On the latter point, at least, there seems to be general agreement; the relationship between quakes and the extraction of oil and gas is an accepted one, as studies of tremors in Oklahoma and in Blackpool, in the United Kingdom, have demonstrated.
But it’s worth taking a closer look at why and how these tremors occur – as well as the scale of the associated risks.
How Does Fracking Create Earthquakes?
It goes without saying that an earthquake is a natural phenomenon, caused when movement occurs along a fault in the earth’s crust. This movement is usually the result of major earth forces of compression and extension.
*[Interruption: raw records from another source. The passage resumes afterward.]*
-- ==== Sys2Proof/WellFormed.lean ====
section
/-! DEFINITION. Well-formed instructions: the field values the spec allows whatever the state (R75, R76, R83 and the
instruction descriptions). A word whose fields break one of them decodes, and raises Illegal instruction when it runs. -/

namespace Sys2Proof

/-- A governing predicate p0-p23, and no complement of p0 (R75). -/
def predOk (p : BitVec 5) (n : BitVec 1) : Bool := decide (p.toNat < 24) && !(decide (n = 1) && decide (p = 0))
/-- A predicate source p0-p23 (R75). -/
def predSrcOk (p : BitVec 5) : Bool := decide (p.toNat < 24)
/-- A predicate destination p1-p23 (R75). -/
def predDestOk (p : BitVec 5) : Bool := decide (p.toNat < 24) && decide (p ≠ 0)
/-- A bit field inside 64 bits: POS + LEN at most 64 (R131). -/
def fieldOk (l p : BitVec 6) : Bool := decide (p.toNat + (l.toNat + 1) ≤ 64)
/-- The CSR numbers of R117. -/
def csrAssigned (c : BitVec 12) : Bool :=
  let n := c.toNat
  decide (n ≤ 0x00E) || (decide (0x020 ≤ n) && decide (n ≤ 0x027)) || (decide (0x030 ≤ n) && decide (n ≤ 0x044))
    || (decide (0x048 ≤ n) && decide (n ≤ 0x04B)) || (decide (0x050 ≤ n) && decide (n ≤ 0x057))
/-- K registers from oxN: N below 8 and N + K at most 8 (R136). -/
def oxRangeOk (n : BitVec 5) (k : BitVec 3) : Bool := decide (n.toNat + (k.toNat + 1) ≤ 8)
/-- One ox number below 8 (R136). -/
def oxOk (n : BitVec 5) : Bool := decide (n.toNat < 8)
/-- An absolute place field: X and Y at most 15 (R132). -/
def absPlaceOk (y x : BitVec 5) : Bool := decide (y.toNat < 16) && decide (x.toNat < 16)
/-- A type of VTY: SEWC at most 4, FMT at most 10, and the widths R89 allows for the code (R158). -/
def vtypeOk (f : BitVec 4) (s : BitVec 3) : Bool :=
  match f.toNat with
  | 0 => decide (1 ≤ s.toNat) && decide (s.toNat ≤ 4)
  | 1 => decide (1 ≤ s.toNat) && decide (s.toNat ≤ 4)
  | 2 => decide (2 ≤ s.toNat) && decide (s.toNat ≤ 4)
  | 3 => decide (s.toNat = 2)
  | 4 => decide (s.toNat = 1)
  | 5 => decide (s.toNat = 1)
  | 6 => decide (s.toNat = 0)
  | 7 => decide (s.toNat = 1)
  | 8 => decide (s.toNat = 1)
  | 9 => decide (s.toNat = 0)
  | 10 => decide (s.toNat = 0)
  | _ => false
/-- An atomic's ordering fields: a scope only with an order (R273). -/
def orderOk (o c : BitVec 2) : Bool := !(decide (o = 0) && decide (c ≠ 0))
/-- A fence scope 0 to 5 (R276). -/
def fenceScopeOk (s : BitVec 3) : Bool := decide (s.toNat ≤ 5)
/-- A signal scope 1 to 5 (R382). -/
def signalScopeOk (s : BitVec 3) : Bool := decide (1 ≤ s.toNat) && decide (s.toNat ≤ 5)
/-- The two token registers of awaitany exist (R78). -/
def pairOk (t : BitVec 5) : Bool := decide (t ≠ 31)
/-- The destination and the token register of lda differ, and the token register is not s0 (R261). -/
def ldaOk (d t : BitVec 5) : Bool := decide (t ≠ d) && decide (t ≠ 0)


/-- The field values the spec allows, whatever the state. -/
def wellFormed : Instr → Bool
  | .add _ _ _ => true
  | .sub _ _ _ => true
  | .and _ _ _ => true
  | .or _ _ _ => true
  | .xor _ _ _ => true
  | .andn _ _ _ => true
  | .shl _ _ _ => true
  | .shr _ _ _ => true
  | .sar _ _ _ => true
  | .rol _ _ _ => true
  | .min _ _ _ => true
  | .max _ _ _ => true
  | .minN _ _ _ => true
  | .maxN _ _ _ => true
  | .slt _ _ _ => true
  | .sltN _ _ _ => true
  | .seq _ _ _ => true
  | .mul _ _ _ => true
  | .mulh _ _ _ => true
  | .mulhN _ _ _ => true
  | .div _ _ _ => true
  | .divN _ _ _ => true
  | .rem _ _ _ => true
  | .remN _ _ _ => true
  | .clz _ _ => true
  | .ctz _ _ => true
  | .popc _ _ => true
  | .addi _ _ _ => true
  | .andi _ _ _ => true
  | .ori _ _ _ => true
  | .xori _ _ _ => true
  | .shli _ _ _ => true
  | .shri _ _ _ => true
  | .sari _ _ _ => true
  | .slti _ _ _ => true
  | .li _ _ => true
  | .lih _ _ => true
  | .ext _ _ _ l p => fieldOk l p
  | .ins _ _ l p => fieldOk l p
  | .mkpl _ _ _ _ _ => true
  | .mkplAbs _ _ _ y x => absPlaceOk y x
  | .csrr _ c => csrAssigned c
  | .csrw _ _ c => csrAssigned c
  | .csrs _ _ c => csrAssigned c
  | .csrc _ _ c => csrAssigned c
  | .oxl n _ _ k => oxRangeOk n k
  | .oxm n _ => oxOk n
  | .oxr _ n => oxOk n
  | .b _ => true
  | .call _ => true
  | .jr _ _ _ => true
  | .beq _ _ _ => true
  | .bne _ _ _ => true
  | .blt _ _ _ => true
  | .bge _ _ _ => true
  | .bltN _ _ _ => true
  | .bgeN _ _ _ => true
  | .bpAny p _ => predSrcOk p
  | .bpNone p _ => predSrcOk p
  | .bpAll p _ => predSrcOk p
  | .bpNall p _ => predSrcOk p
  | .nop => true
  | .trap _ => true
  | .eret => true
  | .fenceI => true
  | .seal _ _ => true
  | .unseal _ _ => true
  | .trestart _ _ _ => true
  | .dbgfreeze => true
  | .cMov _ _ => true
  | .cAdd _ _ => true
  | .cSub _ _ => true
  | .cAnd _ _ => true
  | .cAddi _ _ => true
  | .cLi _ _ => true
  | .cShli _ _ => true
  | .cLd _ _ => true
  | .cSt _ _ => true
  | .cB _ => true
  | .cBeqz _ _ => true
  | .cBnez _ _ => true
  | .cRet => true
  | .cAwait _ _ => true
  | .cNop => true
  | .cOr _ _ => true
  | .cXor _ _ => true
  | .cShri _ _ => true
  | .cSari _ _ => true
  | .cLdw _ _ => true
  | .cStw _ _ => true
  | .cSlt _ _ => true
  | .cShl _ _ => true
  | .cShr _ _ => true
  | .cNeg _ _ => true
  | .cSeq _ _ => true
  | .cMul _ _ => true
  | .cYield => true
  | .cTend => true
  | .cMin _ _ => true
  | .cMax _ _ => true
  | .vset _ _ f _ s => vtypeOk f s
  | .vsetKeep _ f _ s => vtypeOk f s
  | .vadd _ _ _ n p => predOk p n
  | .vsub _ _ _ n p => predOk p n
  | .vmul _ _ _ n p => predOk p n
  | .vmulh _ _ _ n p => predOk p n
  | .vmacc _ _ _ n p => predOk p n
  | .vmin _ _ _ n p => predOk p n
  | .vmax _ _ _ n p => predOk p n
  | .vand _ _ _ n p => predOk p n
  | .vor _ _ _ n p => predOk p n
  | .vxor _ _ _ n p => predOk p n
  | .vshl _ _ _ n p => predOk p n
  | .vshr _ _ _ n p => predOk p n
  | .vsar _ _ _ n p => predOk p n
  | .vadds _ _ _ n p => predOk p n
  | .vsubs _ _ _ n p => predOk p n
  | .vfadd _ _ _ n p => predOk p n
  | .vfsub _ _ _ n p => predOk p n
  | .vfmul _ _ _ n p => predOk p n
  | .vfma _ _ _ n p => predOk p n
  | .vfms _ _ _ n p => predOk p n
  | .vfnma _ _ _ n p => predOk p n
  | .vfmin _ _ _ n p => predOk p n
  | .vfmax _ _ _ n p => predOk p n
  | .vfdiv _ _ _ n p => predOk p n
  | .vmov _ _ n p => predOk p n
  | .vabs _ _ n p => predOk p n
  | .vneg _ _ n p => predOk p n
  | .vnot _ _ n p => predOk p n
  | .vclz _ _ n p => predOk p n
  | .vpopc _ _ n p => predOk p n
  | .vfabs _ _ n p => predOk p n
  | .vfneg _ _ n p => predOk p n
  | .vfsqrt _ _ n p => predOk p n
  | .vfrsq _ _ n p => predOk p n
  | .vfrcp _ _ n p => predOk p n
  | .vfexp2 _ _ n p => predOk p n
  | .vflog2 _ _ n p => predOk p n
  | .vftanh _ _ n p => predOk p n
  | .vfclass _ _ n p => predOk p n
  | .vunpk4Lo _ _ n p => predOk p n
  | .vunpk4Hi _ _ n p => predOk p n
  | .vpack4 _ _ n p => predOk p n
  | .vcvtI8 _ _ n p => predOk p n
  | .vcvtN8 _ _ n p => predOk p n
  | .vcvtI16 _ _ n p => predOk p n
  | .vcvtN16 _ _ n p => predOk p n
  | .vcvtI32 _ _ n p => predOk p n
  | .vcvtN32 _ _ n p => predOk p n
  | .vcvtI64 _ _ n p => predOk p n
  | .vcvtF64 _ _ n p => predOk p n
  | .vcvtF32 _ _ n p => predOk p n
  | .vcvtF16 _ _ n p => predOk p n
  | .vcvtBf16 _ _ n p => predOk p n
  | .vcvtE4m3 _ _ n p => predOk p n
  | .vcvtE5m2 _ _ n p => predOk p n
  | .vcvtE2m1 _ _ n p => predOk p n
  | .vcmpEq d _ _ _ => predDestOk d
  | .vcmpNe d _ _ _ => predDestOk d
  | .vcmpLt d _ _ _ => predDestOk d
  | .vcmpGe d _ _ _ => predDestOk d
  | .vcmpLe d _ _ _ => predDestOk d
  | .vcmpGt d _ _ _ => predDestOk d
  | .vfcmpEq d _ _ _ => predDestOk d
  | .vfcmpNe d _ _ _ => predDestOk d
  | .vfcmpLt d _ _ _ => predDestOk d
  | .vfcmpGe d _ _ _ => predDestOk d
  | .vfcmpLe d _ _ _ => predDestOk d
  | .vfcmpGt d _ _ _ => predDestOk d
  | .vfcmpUno d _ _ _ => predDestOk d
  | .vfcmpOrd d _ _ _ => predDestOk d
  | .vmerge _ _ _ n p => predOk p n
  | .vslideup _ _ _ n p => predOk p n
  | .vslideupRot _ _ _ n p => predOk p n
  | .vslidedn _ _ _ n p => predOk p n
  | .vslidednRot _ _ _ n p => predOk p n
  | .vgathr _ _ _ n p => predOk p n
  | .vcompress _ _ n p => predOk p n
  | .vexpand _ _ n p => predOk p n
  | .vbcast _ _ n p => predOk p n
  | .vbcastE _ _ _ n p => predOk p n
  | .vextr _ _ _ => true
  | .vextrSx _ _ _ => true
  | .vins _ _ _ n p => predOk p n
  | .vinsCv _ _ _ n p => predOk p n
  | .vfoldSum _ _ n p => predOk p n
  | .vfoldMin _ _ n p => predOk p n
  | .vfoldMax _ _ n p => predOk p n
  | .vfoldAnd _ _ n p => predOk p n
  | .vfoldOr _ _ n p => predOk p n
  | .vfoldXor _ _ n p => predOk p n
  | .vfoldFsum _ _ n p => predOk p n
  | .vfoldFmin _ _ n p => predOk p n
  | .vfoldFmax _ _ n p => predOk p n
  | .vidx _ n p => predOk p n
  | .vrand _ n p => predOk p n
  | .vramp _ _ n p => predOk p n
  | .vrampC _ _ n p => predOk p n
  | .vrampW _ _ n p => predOk p n
  | .vrampCW _ _ n p => predOk p n
  | .vbsc _ _ _ n p => predOk p n
  | .vfscl _ _ _ n p => predOk p n
  | .vaddVs _ _ _ _ n p => predOk p n
  | .vmulVs _ _ _ _ n p => predOk p n
  | .vfaddVs _ _ _ _ n p => predOk p n
  | .vfmulVs _ _ _ _ n p => predOk p n
  | .vfmaVs _ _ _ _ n p => predOk p n
  | .pand d a b => (predDestOk d && predSrcOk a && predSrcOk b)
  | .por d a b => (predDestOk d && predSrcOk a && predSrcOk b)
  | .pxor d a b => (predDestOk d && predSrcOk a && predSrcOk b)
  | .pandn d a b => (predDestOk d && predSrcOk a && predSrcOk b)
  | .pnot d a => (predDestOk d && predSrcOk a)
  | .pmov d a => (predDestOk d && predSrcOk a)
  | .psetn d _ => predDestOk d
  | .pclr d => predDestOk d
  | .pfirst _ a => predSrcOk a
  | .pcnt _ a => predSrcOk a
  | .mma _ _ _ _ => true
  | .mzero _ => true
  | .mepi _ _ _ _ => true
  | .mcks _ _ _ => true
  | .ld _ _ _ _ => true
  | .ldN _ _ _ _ => true
  | .st _ _ _ _ => true
  | .lda d _ _ t _ => ldaOk d t
  | .ldp _ _ _ _ _ => true
  | .stp _ _ _ _ => true
  | .ldpC _ _ _ => true
  | .vld _ _ n p => predOk p n
  | .vldS _ _ _ n p => predOk p n
  | .vst _ _ n p => predOk p n
  | .vstCk _ _ _ n p => predOk p n
  | .vstS _ _ _ n p => predOk p n
  | .vgld _ _ _ n p => predOk p n
  | .vgldX2 _ _ _ n p => predOk p n
  | .vsst _ _ _ n p => predOk p n
  | .vldp _ _ n p => predOk p n
  | .vldpC _ _ n p => predOk p n
  | .vstp _ _ n p => predOk p n
  | .pst _ _ => true
  | .pstV _ _ n p => predOk p n
  | .xcopy _ _ _ _ _ _ _ => true
  | .wbind _ _ => true
  | .wunb _ => true
  | .wskip _ _ => true
  | .wpos _ _ => true
  | .amoSwap _ _ _ c o _ => orderOk o c
  | .amoCas _ _ _ c o _ => orderOk o c
  | .amoAdd _ _ _ c o _ => orderOk o c
  | .amoAnd _ _ _ c o _ => orderOk o c
  | .amoOr _ _ _ c o _ => orderOk o c
  | .amoXor _ _ _ c o _ => orderOk o c
  | .amoMin _ _ _ c o _ => orderOk o c
  | .amoMax _ _ _ c o _ => orderOk o c
  | .amoMinN _ _ _ c o _ => orderOk o c
  | .amoMaxN _ _ _ c o _ => orderOk o c
  | .amoFadd _ _ _ c o _ => orderOk o c
  | .redAdd _ _ _ => true
  | .redAnd _ _ _ => true
  | .redOr _ _ _ => true
  | .redXor _ _ _ => true
  | .redMin _ _ _ => true
  | .redMax _ _ _ => true
  | .redMinN _ _ _ => true
  | .redMaxN _ _ _ => true
  | .redFadd _ _ _ => true
  | .vamo _ _ _ n p => predOk p n
  | .vred _ _ _ n p => predOk p n
  | .gll _ _ _ n p => predOk p n
  | .scc _ _ _ n p => predOk p n
  | .fence s => fenceScopeOk s
  | .fenceRel s => fenceScopeOk s
  | .fenceAcq s => fenceScopeOk s
  | .fenceScPkg => true
  | .fenceSv => true
  | .fenceVs => true
  | .pbarOrder => true
  | .pbarComplete => true
  | .pflush _ => true
  | .prefL1 _ _ _ => true
  | .prefL2 _ _ _ => true
  | .dlg _ _ _ => true
  | .dlgAm _ _ => true
  | .cmoInv _ => true
  | .cmoWb _ => true
  | .cmoZero _ => true
  | .cmoPfr _ _ => true
  | .cmoPfw _ _ => true
  | .cmoObjclr _ => true
  | .qinit _ _ _ => true
  | .qfree _ _ => true
  | .qstat _ _ _ => true
  | .qpeek _ _ _ => true
  | .enqTry p _ _ => predDestOk p
  | .enqWait _ _ => true
  | .deqTry p _ _ => predDestOk p
  | .deqWait _ _ => true
  | .venqTry _ _ p => predDestOk p
  | .venqWait _ _ => true
  | .vdeqTry _ _ p => predDestOk p
  | .vdeqWait _ _ => true
  | .tspawn _ _ => true
  | .tend => true
  | .yield => true
  | .gjoin _ _ => true
  | .gang _ _ _ => true
  | .ungang => true
  | .wqry _ _ _ => true
  | .wqryOpen _ _ _ => true
  | .tlbiVa _ _ => true
  | .tlbiPart _ => true
  | .tlbiAll => true
  | .probe _ _ _ => true
  | .gissue _ _ _ => true
  | .grevoke _ _ => true
  | .gcheck _ _ _ => true
  | .kvalloc _ _ _ => true
  | .kvallocInit _ _ _ => true
  | .kvref _ _ _ => true
  | .kvunref _ _ _ => true
  | .kvapp _ _ _ => true
  | .kvspl _ _ _ => true
  | .kvreq _ _ _ => true
  | .kvsrcGet _ _ _ => true
  | .kvsrcSet _ _ _ => true
  | .kvsrcBump _ _ _ => true
  | .kvg _ _ _ _ => true
  | .kvgStale _ _ _ _ => true
  | .kvgRep _ _ _ _ => true
  | .kvgAny _ _ _ _ => true
  | .rkjob _ _ => true
  | .rkstat _ _ => true
  | .rkcancel _ _ => true
  | .await _ _ => true
  | .awaitT _ _ => true
  | .awaitany t _ => pairOk t
  | .celli _ _ _ => true
  | .signal _ _ _ _ s => signalScopeOk s
  | .cread _ _ _ => true
  | .rvinit _ _ _ => true
  | .rvarr _ _ _ => true
  | .rvfree _ _ => true
  | .barw _ => true
  | .waituntil _ _ => true
  | .reportRound => true
  | .launchDequeue _ => true
  | .launchCancel _ => true
  | .panClaim _ _ => true
  | .creationMessage _ _ _ _ => true
  | .endMessage _ _ _ => true
  | .tspawnRequest _ _ _ _ => true
  | .gjoinRequest _ _ _ _ => true
  | .wqryRequest _ _ _ _ _ _ => true
  | .wqryOpenRequest _ _ _ _ => true
  | .trestartRequest _ _ _ _ => true
  | .sluiceReply _ _ _ => true
  | .preemptionMessage _ _ => true
  | .preemptionAcknowledgement _ _ => true
  | .resumptionMessage _ _ => true
  | .quantumExpiry _ => true
  | .stallPromisePassed _ => true
  | .tokenWake _ _ _ => true
  | .tokenRegistration _ _ _ _ => true
  | .timerTokenReady _ _ => true
  | .awaitTimeout _ _ => true
  | .waituntilTime _ _ => true
  | .backgroundRestore _ => true
  | .backgroundRestoreDone _ => true
  | .thermalRankingTable _ _ => true
  | .thermalCclimStep _ _ => true
  | .mobileRecord _ _ _ => true
  | .mailboxCsrWrite _ _ _ => true
  | .levellingVisit _ => true
  | .delegation _ _ _ _ _ _ => true
  | .activeMessage _ _ _ _ _ => true
  | .delegationReply _ _ _ => true
  | .serviceRoutineTimeout _ => true
  | .gangJoin _ _ _ _ _ _ => true
  | .gangFormationTimeout _ => true
  | .gangOperandMessage _ _ => true
  | .presenceStoreLanding _ _ _ => true
  | .ldaDataArrival _ _ => true
  | .vamoElementArrival _ _ _ => true
  | .wellRefillLanding _ _ => true
  | .transferComplete _ _ _ => true
  | .channelCellResume _ _ => true
  | .storeBufferDrain _ => true
  | .durableStoreAccept _ => true
  | .persistAcknowledgement _ => true
  | .containmentScrub _ _ => true
  | .queueWaiterWake _ _ => true
  | .waiterTableRetry _ _ => true
  | .wireBarrierRelease _ => true
  | .barrierTimeout _ _ => true
  | .deferredArrival _ _ _ => true
  | .postedSignalRefused _ _ _ _ _ => true
  | .fabricErrorResponse _ => true
  | .ingressRequest _ _ _ _ _ _ _ => true
  | .leaseExpiry _ => true
  | .retentionEntry _ _ => true
  | .retentionExit _ _ => true
  | .rakeJobStart _ _ => true
  | .rakeLayerAdvance _ _ => true
  | .hostMemRead _ _ => true
  | .hostMemWrite _ _ _ => true
  | .hostTailStore _ _ _ => true
  | .hostBiResponse _ => true
  | .attestationRequest _ => true
  | .attestationSigned => true
  | .stationDown _ => true
  | .bitternResize _ _ => true
  | .partitionLiveWrite _ => true
  | .grantKeyRotation _ _ => true
  | .controlSpaceWrite _ _ => true
  | .adaptiveVoltagePeriod _ => true
  | .equalisationPeriod => true
  | .thresholdPeriod _ => true
  | .railDroop _ _ => true
  | .overtemperature _ => true
  | .freezeSignal => true
  | .powerLoss => true
  | .packageReset _ => true
  | .nonInstruction _ => true
  | .coreCheckFailure _ => true
  | .mapOutDone _ => true
  | .panPreparationDone _ _ => true
  | .persistBufferDrain => true
  | .stationUp _ => true
  | .fabricStoreAcknowledgement _ => true
  | .rakeCopyResume _ _ => true

end Sys2Proof
end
But there’s also a phenomenon known as induced seismicity, whereby human activity alters the stresses on a fault and causes it to reactivate.
In fracking, the use of water is the key to inducing earthquakes – increased water injection increases pore pressure in the rock and effectively weakens it. Such an impact is more significant at deeper levels where the rock is stronger and can accumulate greater amounts of strain before it breaks.
According to the British Geological Survey’s Brian Baptie, with induced earthquakes – just as in natural ones – the risk of a tremor is higher in areas where the rock is already weakened. “In fracture and fault zones the water lubricates the faults and brings them closer to failure, which is what happened in Blackpool,” he explained. “The incidence of earthquakes depends on structure rather than rock type.”
“The fracking process involves two different elements,” explained Dr Baptie. “There’s fracking itself, where the water is pumped into the rock at relatively shallow levels and then out again. And there’s the disposal of contaminated wastewater, when it’s pumped into the rock at a deeper level (usually around 2.5km). Most of the fracking-related earthquakes come from this second stage.”
How Big Can an Induced Earthquake Be?
The magnitude of an earthquake depends on the strength of the rock. The biggest earthquake in recorded history is the magnitude 9.5 (M9.5) earthquake which struck off Chile in 1960. Like most other major earthquakes, this occurred at a subduction zone and was entirely natural.
Induced earthquakes, though they may be significant in their local tectonic context, do not compare with these ‘megathrust’ earthquakes, where massive strain builds up over enormous distances along faults fault.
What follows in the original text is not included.